[Collected data]
/-! ## The tide -/

/-- A hold of an item that is late freezes the counters at its consumption point and is counted under its cause; its
release counts the slack since the freeze, once, under the hold that is counted; what remains of a known hold passes,
and a throttle slack tide ends with the boundary's last action; a time-out is counted, Halts the data plane and declares
the source failed, also where a schedule fault Halted it in that cycle (R169, R175, R177, R179 to R181, R214). -/
def Obligations.HoldsFreezeAndRelease : Prop :=
  (∀ (cause : BitVec 8) (point : BitVec 13) (x : Source) (s : State), s.awake = true → lateItem cause x s = true →
    pointOk cause point.toNat = true → counting s = true → ahead point.toNat s = true →
    ∃ t, exec (.holdRaise cause point x) s = .next t ∧ t = freezeAt cause point.toNat x s ∧
      t.tide.holds.head? = some ⟨cause, x, none, 0, 0⟩ ∧ (∀ h ∈ t.tide.holds.tail, h.cause = 8 ∧ h.known.isSome = true) ∧
      t.tide.tideCycle = BitVec.ofNat 13 (point.toNat - tideBase s) ∧ { t with tide := s.tide } = s ∧
      (s.tide.slack.length = 10 →
        (nth t.tide.slack cause.toNat {}).holdsTotal = satInc (nth s.tide.slack cause.toNat {}).holdsTotal) ∧
      (s.tide.contractHolds = [] → t.tide.holds = [⟨cause, x, none, 0, 0⟩] ∧
        t.tide.runCycles = s.tide.runCycles + BitVec.ofNat 64 (point.toNat - phaseCycle s))) ∧
  (∀ (i n : Nat) (s : State) (h : Hold), s.awake = true → s.tide.dp = .running → s.tide.holds[i]? = some h → h.known = none →
    h.age ≤ n → slackFits i (n - h.age) s = true → (∀ m ∈ holdLeft h, n - h.age < m) →
    exec (.holdRelease i n) s = .next (releaseHold i (passSlack (n - h.age) s))) ∧
  (∀ (n : Nat) (s : State) (h : Hold), s.awake = true → s.tide.dp = .running → s.tide.holds = [h] → h.known = none →
    h.age ≤ n → (∀ m ∈ holdLeft h, n - h.age < m) → s.tide.slack.length = 10 → h.cause.toNat < 10 →
    ∃ t, exec (.holdRelease 0 n) s = .next t ∧ t.tide.holds = [] ∧
      t.tide.slackCycles = s.tide.slackCycles + BitVec.ofNat 64 (n - h.age) ∧
      t.tide.runCycles = s.tide.runCycles + BitVec.ofNat 64 (n - h.age) ∧ t.tide.tideCycle = s.tide.tideCycle ∧
      (nth t.tide.slack h.cause.toNat {}).cyclesTotal =
        (nth s.tide.slack h.cause.toNat {}).cyclesTotal + BitVec.ofNat 64 (n - h.age) ∧
      { t with tide := s.tide } = s) ∧
  (∀ (i d : Nat) (s : State) (h : Hold), s.awake = true → s.tide.dp = .running → s.tide.holds[i]? = some h → h.known = some d →
    slackFits i (d - h.age) s = true →
    let t := releaseHold i (passSlack (d - h.age) s)
    (h.cause ≠ 9 → exec (.knownHoldEnd i) s = .next t) ∧
    (h.cause = 9 → s.tide.servingDue = false → s.tide.epochDue = false → s.tide.stepDue = false →
      exec (.knownHoldEnd i) s = .next (endBoundary t)) ∧
    (h.cause = 9 → (s.tide.servingDue = true ∨ s.tide.epochDue = true ∨ s.tide.stepDue = true) →
      exec (.knownHoldEnd i) s = .next s)) ∧
  (∀ (i n : Nat) (s : State) (h : Hold), s.awake = true → s.tide.dp = .running → s.tide.holds[i]? = some h → h.known = none →
    holdTimeout h.cause.toNat = some n → slackFits i (n - h.quiet) s = true →
    let u := passSlack (n - h.quiet) s
    exec (.slackTimeout i) s = .next (advanceService (timeOut h.source (timeoutNotice h (releaseHold i
      (countSlack h.cause.toNat (fun r => { r with timeoutsTotal := satInc r.timeoutsTotal }) u))))) ∧
    ∀ x w, (∀ j, x ≠ .coveStack j) → timeOut x w = declareFailed x (halt .timeout w)) ∧
  (∀ (i : Nat) (s : State) (h : Hold), s.awake = true → s.tide.holds[i]? = none → s.tide.lapsed[i]? = some h →
    s.tide.dp = .halted → s.tide.halt = .fault → h.known = none → (holdTimeout h.cause.toNat).isSome = true →
    exec (.slackTimeout i) s = .next (advanceService (declareFailed h.source
      (timeoutNotice h (countSlack h.cause.toNat (fun r => { r with timeoutsTotal := satInc r.timeoutsTotal })
        { s with tide := { s.tide with lapsed := s.tide.lapsed.eraseIdx i } })))))

/-- At a tide boundary the tide number goes up by one, the T shadows take effect, what is due at the new number is
noted, and with throttle k in force the pattern of R182 inserts a slack tide of the tide length; where the phase ends,
every comb's slots are forgotten and its next program has not ended; nothing passes while the gate does not (R168, R169,
R182). At a serving interval boundary the committed tables and the prefill factor take effect and the next decision may
be taken (R26, R169, R264, R422). An epoch boundary follows it: the E fields take effect, the expert area's size only as
R221 lets it (R16, R169). -/
def Obligations.BoundariesAdvanceTheTide : Prop :=
  ((∀ (s : State) (i : Image), s.awake = true → counting s = true → s.img.image = some i → gatePasses i s = false →
     exec .tideBoundary s = .next s) ∧
   (∀ (s : State) (i : Image), s.awake = true → counting s = true → s.img.image = some i → gatePasses i s = true →
     let n := s.tide.number + 1
     ∃ t, exec .tideBoundary s = .next t ∧ t.tide.number = n ∧ t.tide.dp = .running ∧
       t.tide.servingDue = decide (n.toNat % 1024 = 0) ∧ t.tide.epochDue = decide (n.toNat % 2 ^ 20 = 0) ∧
       t.tide.stepDue = decide (n.toNat % s.period = 0) ∧ t.live = latchT s.mbox.lateT s.live s.cfg.words ∧ t.cfg = s.cfg ∧
       t.str.live = s.str.live.map (fun p => (p.1, latchStream p.2)) ∧
       (lastTide i s = true → ∀ c ∈ t.combs, c.slots = [] ∧ c.ended = false) ∧
       (lastTide i s = false → s.tide.contractHolds = [] → t.tide.tideCycle = 0 ∧ t.combs = s.combs ∧ t.shelf = s.shelf ∧
         t.tide.holds = (if throttleDue s.tide.number.toNat t.tide.throttleK.toNat then [⟨9, .none, some s.tideLen, 0, 0⟩] else [])))) ∧
  ((∀ s : State, s.awake = true → s.tide.dp = .running → s.tide.prologue = false → s.tide.servingDue = true →
     ∃ t, exec .servingIntervalBoundary s = .next t ∧ t.tide.servingDue = false ∧ t.str.decided = false ∧
       t.str.tables = s.str.committedTables.getD s.str.tables ∧ t.str.committedTables = none ∧
       t.cool.f = s.cool.fPending.getD s.cool.f ∧ t.cool.fPending = none ∧ SameConfig s t ∧ t.combs = s.combs) ∧
   (∀ s : State, s.awake = true → s.tide.dp = .running → s.tide.prologue = false → s.tide.epochDue = true →
     s.tide.servingDue = false → ∃ t, exec .epochBoundary s = .next t ∧ t.tide.epochDue = false ∧ t.mbox.lateT = [] ∧
       { t.live with w2 := s.live.w2 } = { latchE s.mbox.lateT s.live s.cfg.words with w2 := s.live.w2 } ∧
       t = afterStop (endBoundary (epochActions { s with tide := { s.tide with epochDue := false } }))) ∧
   (∀ s : State, s.tide.dp = .running → s.tide.prologue = false → s.tide.epochDue = true → s.tide.servingDue = true →
     exec .epochBoundary s = .next s))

● **Exercise directions**
Type the records out again. Match them exactly.

● **Solution to this task**
/-! ## The tide -/

/-- A hold of an item that is late freezes the counters at its consumption point and is counted under its cause; its
release counts the slack since the freeze, once, under the hold that is counted; what remains of a known hold passes,
and a throttle slack tide ends with the boundary's last action; a time-out is counted, Halts the data plane and declares
the source failed, also where a schedule fault Halted it in that cycle (R169, R175, R177, R179 to R181, R214). -/
def Obligations.HoldsFreezeAndRelease : Prop :=
  (∀ (cause : BitVec 8) (point : BitVec 13) (x : Source) (s : State), s.awake = true → lateItem cause x s = true →
    pointOk cause point.toNat = true → counting s = true → ahead point.toNat s = true →
    ∃ t, exec (.holdRaise cause point x) s = .next t ∧ t = freezeAt cause point.toNat x s ∧
      t.tide.holds.head? = some ⟨cause, x, none, 0, 0⟩ ∧ (∀ h ∈ t.tide.holds.tail, h.cause = 8 ∧ h.known.isSome = true) ∧
      t.tide.tideCycle = BitVec.ofNat 13 (point.toNat - tideBase s) ∧ { t with tide := s.tide } = s ∧
      (s.tide.slack.length = 10 →
        (nth t.tide.slack cause.toNat {}).holdsTotal = satInc (nth s.tide.slack cause.toNat {}).holdsTotal) ∧
      (s.tide.contractHolds = [] → t.tide.holds = [⟨cause, x, none, 0, 0⟩] ∧
        t.tide.runCycles = s.tide.runCycles + BitVec.ofNat 64 (point.toNat - phaseCycle s))) ∧
  (∀ (i n : Nat) (s : State) (h : Hold), s.awake = true → s.tide.dp = .running → s.tide.holds[i]? = some h → h.known = none →
    h.age ≤ n → slackFits i (n - h.age) s = true → (∀ m ∈ holdLeft h, n - h.age < m) →
    exec (.holdRelease i n) s = .next (releaseHold i (passSlack (n - h.age) s))) ∧
  (∀ (n : Nat) (s : State) (h : Hold), s.awake = true → s.tide.dp = .running → s.tide.holds = [h] → h.known = none →
    h.age ≤ n → (∀ m ∈ holdLeft h, n - h.age < m) → s.tide.slack.length = 10 → h.cause.toNat < 10 →
    ∃ t, exec (.holdRelease 0 n) s = .next t ∧ t.tide.holds = [] ∧
      t.tide.slackCycles = s.tide.slackCycles + BitVec.ofNat 64 (n - h.age) ∧
      t.tide.runCycles = s.tide.runCycles + BitVec.ofNat 64 (n - h.age) ∧ t.tide.tideCycle = s.tide.tideCycle ∧
      (nth t.tide.slack h.cause.toNat {}).cyclesTotal =
        (nth s.tide.slack h.cause.toNat {}).cyclesTotal + BitVec.ofNat 64 (n - h.age) ∧
      { t with tide := s.tide } = s) ∧
  (∀ (i d : Nat) (s : State) (h : Hold), s.awake = true → s.tide.dp = .running → s.tide.holds[i]? = some h → h.known = some d →
    slackFits i (d - h.age) s = true →
    let t := releaseHold i (passSlack (d - h.age) s)
    (h.cause ≠ 9 → exec (.knownHoldEnd i) s = .next t) ∧
    (h.cause = 9 → s.tide.servingDue = false → s.tide.epochDue = false → s.tide.stepDue = false →
      exec (.knownHoldEnd i) s = .next (endBoundary t)) ∧
    (h.cause = 9 → (s.tide.servingDue = true ∨ s.tide.epochDue = true ∨ s.tide.stepDue = true) →
      exec (.knownHoldEnd i) s = .next s)) ∧
  (∀ (i n : Nat) (s : State) (h : Hold), s.awake = true → s.tide.dp = .running → s.tide.holds[i]? = some h → h.known = none →
    holdTimeout h.cause.toNat = some n → slackFits i (n - h.quiet) s = true →
    let u := passSlack (n - h.quiet) s
    exec (.slackTimeout i) s = .next (advanceService (timeOut h.source (timeoutNotice h (releaseHold i
      (countSlack h.cause.toNat (fun r => { r with timeoutsTotal := satInc r.timeoutsTotal }) u))))) ∧
    ∀ x w, (∀ j, x ≠ .coveStack j) → timeOut x w = declareFailed x (halt .timeout w)) ∧
  (∀ (i : Nat) (s : State) (h : Hold), s.awake = true → s.tide.holds[i]? = none → s.tide.lapsed[i]? = some h →
    s.tide.dp = .halted → s.tide.halt = .fault → h.known = none → (holdTimeout h.cause.toNat).isSome = true →
    exec (.slackTimeout i) s = .next (advanceService (declareFailed h.source
      (timeoutNotice h (countSlack h.cause.toNat (fun r => { r with timeoutsTotal := satInc r.timeoutsTotal })
        { s with tide := { s.tide with lapsed := s.tide.lapsed.eraseIdx i } })))))

/-- At a tide boundary the tide number goes up by one, the T shadows take effect, what is due at the new number is
noted, and with throttle k in force the pattern of R182 inserts a slack tide of the tide length; where the phase ends,
every comb's slots are forgotten and its next program has not ended; nothing passes while the gate does not (R168, R169,
R182). At a serving interval boundary the committed tables and the prefill factor take effect and the next decision may
be taken (R26, R169, R264, R422). An epoch boundary follows it: the E fields take effect, the expert area's size only as
R221 lets it (R16, R169). -/
def Obligations.BoundariesAdvanceTheTide : Prop :=
  ((∀ (s : State) (i : Image), s.awake = true → counting s = true → s.img.image = some i → gatePasses i s = false →
     exec .tideBoundary s = .next s) ∧
   (∀ (s : State) (i : Image), s.awake = true → counting s = true → s.img.image = some i → gatePasses i s = true →
     let n := s.tide.number + 1
     ∃ t, exec .tideBoundary s = .next t ∧ t.tide.number = n ∧ t.tide.dp = .running ∧
       t.tide.servingDue = decide (n.toNat % 1024 = 0) ∧ t.tide.epochDue = decide (n.toNat % 2 ^ 20 = 0) ∧
       t.tide.stepDue = decide (n.toNat % s.period = 0) ∧ t.live = latchT s.mbox.lateT s.live s.cfg.words ∧ t.cfg = s.cfg ∧
       t.str.live = s.str.live.map (fun p => (p.1, latchStream p.2)) ∧
       (lastTide i s = true → ∀ c ∈ t.combs, c.slots = [] ∧ c.ended = false) ∧
       (lastTide i s = false → s.tide.contractHolds = [] → t.tide.tideCycle = 0 ∧ t.combs = s.combs ∧ t.shelf = s.shelf ∧
         t.tide.holds = (if throttleDue s.tide.number.toNat t.tide.throttleK.toNat then [⟨9, .none, some s.tideLen, 0, 0⟩] else [])))) ∧
  ((∀ s : State, s.awake = true → s.tide.dp = .running → s.tide.prologue = false → s.tide.servingDue = true →
     ∃ t, exec .servingIntervalBoundary s = .next t ∧ t.tide.servingDue = false ∧ t.str.decided = false ∧
       t.str.tables = s.str.committedTables.getD s.str.tables ∧ t.str.committedTables = none ∧
       t.cool.f = s.cool.fPending.getD s.cool.f ∧ t.cool.fPending = none ∧ SameConfig s t ∧ t.combs = s.combs) ∧
   (∀ s : State, s.awake = true → s.tide.dp = .running → s.tide.prologue = false → s.tide.epochDue = true →
     s.tide.servingDue = false → ∃ t, exec .epochBoundary s = .next t ∧ t.tide.epochDue = false ∧ t.mbox.lateT = [] ∧
       { t.live with w2 := s.live.w2 } = { latchE s.mbox.lateT s.live s.cfg.words with w2 := s.live.w2 } ∧
       t = afterStop (endBoundary (epochActions { s with tide := { s.tide with epochDue := false } }))) ∧
   (∀ s : State, s.tide.dp = .running → s.tide.prologue = false → s.tide.epochDue = true → s.tide.servingDue = true →
     exec .epochBoundary s = .next s))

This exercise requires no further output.